[Collection entries]
○ ○ ○ ○ ○

-- ==== Sys2Proof/Machine/Ops.lean ====
section
/-! DEFINITION. The named operations every meaning is written over: memory, addresses and translation (05, 06), registers,
sequential flow (R30, R136), taking a trap and returning from one (R152 to R154), counters and order (R10 to R13), signals
(R116), fault records (R329). -/

namespace Sys2Proof.Machine

/-- The outcome of a step. -/
abbrev Out := Host.Outcome State Fault Refusal

/-! ## Memory -/

/-- What a byte of memory holds; an unlisted byte reads as zero (DESIGN CHOICE: log entry 5). -/
def memGet : List Host.Cell → Nat → Byte
  | [], _ => 0
  | (k, v) :: r, a => if a = k then v else if a < k then 0 else memGet r a

/-- Writes one byte, keeping the addresses rising and zero bytes unlisted. -/
def memSet : List Host.Cell → Nat → Byte → List Host.Cell
  | [], a, b => if b = 0 then [] else [(a, b)]
  | (k, v) :: r, a, b =>
    if a < k then (if b = 0 then (k, v) :: r else (a, b) :: (k, v) :: r)
    else if a = k then (if b = 0 then r else (a, b) :: r)
    else (k, v) :: memSet r a b

/-- The canonical form: addresses strictly rising, no zero byte listed. -/
abbrev MemWf (m : List Host.Cell) : Prop := (m.map Prod.fst).Pairwise (· < ·) ∧ ∀ c ∈ m, c.2 ≠ 0

/-- `n` bytes from `a` up, little-endian (R25). -/
def memRead (m : List Host.Cell) (a : Nat) : Nat → Nat
  | 0 => 0
  | n + 1 => (memGet m a).toNat + 256 * memRead m (a + 1) n

/-- Writes the low `n` bytes of `x` from `a` up, little-endian. -/
def memWrite (m : List Host.Cell) (a : Nat) : Nat → Nat → List Host.Cell
  | 0, _ => m
  | n + 1, x => memWrite (memSet m a (BitVec.ofNat 8 x)) (a + 1) n (x / 256)

/-- Bytes as a number, and back. -/
def bytesNat : List Byte → Nat
  | [] => 0
  | b :: r => b.toNat + 256 * bytesNat r

def natBytes : Nat → Nat → List Byte
  | 0, _ => []
  | n + 1, x => BitVec.ofNat 8 x :: natBytes n (x / 256)

/-- Bytes `lo` to `lo + n - 1` of a list, as a number. -/
def field (bs : List Byte) (lo n : Nat) : Nat := bytesNat ((bs.drop lo).take n)

/-! ## Physical addresses (R95) -/

def hbmEnd : Nat := 0x00C000000000
def tierBase : Nat := 0x100000000000
def tierEnd : Nat := 0x140000000000
def padBase : Nat := 0x200000000000
def winBase : Nat := 0x300000000000
def cfgBase : Nat := 0x300040000000

/-- What a physical address names (R95). -/
inductive Place where
  | hbm
  | tier (chip : Nat)
  | pad (core off : Nat)
  | window (q off : Nat)
  | config (off : Nat)
  | remote (ap : Nat)
  | none
  deriving DecidableEq, Repr

def place (pa : Nat) : Place :=
  if pa < hbmEnd then .hbm
  else if tierBase ≤ pa ∧ pa < tierEnd then .tier ((pa - tierBase) / 2 ^ 38)
  else if padBase ≤ pa ∧ pa < padBase + 1536 * 0x100000 then .pad ((pa - padBase) / 0x100000) ((pa - padBase) % 0x100000)
  else if winBase ≤ pa ∧ pa < winBase + 0x400000 then .window ((pa - winBase) / 64) ((pa - winBase) % 64)
  else if cfgBase ≤ pa ∧ pa < cfgBase + 0x10000000 then .config (pa - cfgBase)
  else if 0x8000000000000 ≤ pa ∧ pa < 0x10000000000000 then .remote (bits pa 45 6)
  else .none

/-- The tier code of a place (R95). -/
def Place.tier? : Place → Nat
  | .hbm => 0
  | .tier _ => 1
  | .remote _ => 2
  | _ => 3

/-- The engine that owns an address (R295). -/
def engineOf (pa : Nat) : Nat := if pa < hbmEnd then pa / 2 ^ 36 else 16 + (pa - tierBase) / 2 ^ 38

def inHbm (pa n : Nat) : Bool := decide (pa + n ≤ hbmEnd)

/-- HBM or the capacity tier. -/
def inDevice (pa n : Nat) : Bool := inHbm pa n || (decide (tierBase ≤ pa) && decide (pa + n ≤ tierEnd))

/-- The granule of poison an address lies in (R325): 8 bytes in a scratchpad, 64 elsewhere. -/
def granule (pa : Nat) : Nat := if padBase ≤ pa ∧ pa < winBase then 8 else 64

def granuleOf (pa : Nat) : Nat := pa / granule pa * granule pa

def isPoisoned (s : State) (pa n : Nat) : Bool :=
  s.poison.any fun g => decide (g < pa + n) && decide (pa < g + granule g)

/-- Marks the granules of `n` bytes (R325). -/
def markPoison (s : State) (pa n : Nat) : State :=
  let gs := (List.range n).map fun k => granuleOf (pa + k)
  { s with poison := (gs.filter fun g => !s.poison.contains g).eraseDups ++ s.poison }

/-- Clears the marks of granules that a set of writes covers whole (R325). -/
def clearPoison (s : State) (ws : List (Nat × Nat)) : State :=
  { s with poison := s.poison.filter fun g =>
      !((List.range (granule g)).all fun k => ws.any fun w => decide (w.1 ≤ g + k) && decide (g + k < w.1 + w.2)) }

/-- Writes that one instruction, stream step or command has made: together they clear the marks of the granules they cover, but for those
that a poisoned one has written to (R325). -/
def coverPoison (ws : List (Nat × Nat × Bool)) (s : State) : State :=
  (ws.filter fun w => w.2.2).foldl (fun t w => markPoison t w.1 w.2.1) (clearPoison s (ws.map fun w => (w.1, w.2.1)))

/-- `n` bytes at a physical address. -/
def State.rd (s : State) (pa n : Nat) : Nat := memRead s.mem pa n

def State.rdBytes (s : State) (pa n : Nat) : List Byte := natBytes n (s.rd pa n)

/-- The ring slots that `n` written bytes leave as ingress hardware or FWDB wrote them (R115). -/
def keptSlots (l : List Nat) (pa n : Nat) : List Nat := l.filter fun g => !(decide (g < pa + n) && decide (pa < g + 64))

/-- Writes `n` bytes at a physical address (R72, R115, R325). -/
def State.wr (s : State) (pa n x : Nat) : State :=
  clearPoison { s with mem := memWrite s.mem pa n x, frameSlots := keptSlots s.frameSlots pa n } [(pa, n)]

def State.wrBytes (s : State) (pa : Nat) (bs : List Byte) : State := s.wr pa bs.length (bytesNat bs)

/-! ## Cores -/

/-- The core of a number: the current one, one that has run, or one as it stands after reset. -/
def getCore (s : State) (c : Nat) : Core :=
  if s.core.id = c then s.core
  else (s.others.find? fun k => decide (k.id = c)).getD { id := c }

/-- The list of the other cores, in the order of their numbers, with `k` in it. -/
def putCore (k : Core) (l : List Core) : List Core :=
  (l.filter fun o => decide (o.id < k.id)) ++ k :: l.filter fun o => decide (k.id < o.id)

def setCore (s : State) (k : Core) : State :=
  if s.core.id = k.id then { s with core := k }
  else { s with others := putCore k s.others }

/-- Makes core `c` the current one. -/
def focus (s : State) (c : Nat) : State :=
  if s.core.id = c then s
  else { s with core := getCore s c, others := putCore s.core (s.others.filter fun o => decide (o.id ≠ c)) }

○ ○ ○ ○ ○

#### YOUR TASK
Find the lines above holding the word "unlisted" and show them.

#### EXERCISE RESPONSE
/-- What a byte of memory holds; an unlisted byte reads as zero (DESIGN CHOICE: log entry 5). -/
/-- Writes one byte, keeping the addresses rising and zero bytes unlisted. -/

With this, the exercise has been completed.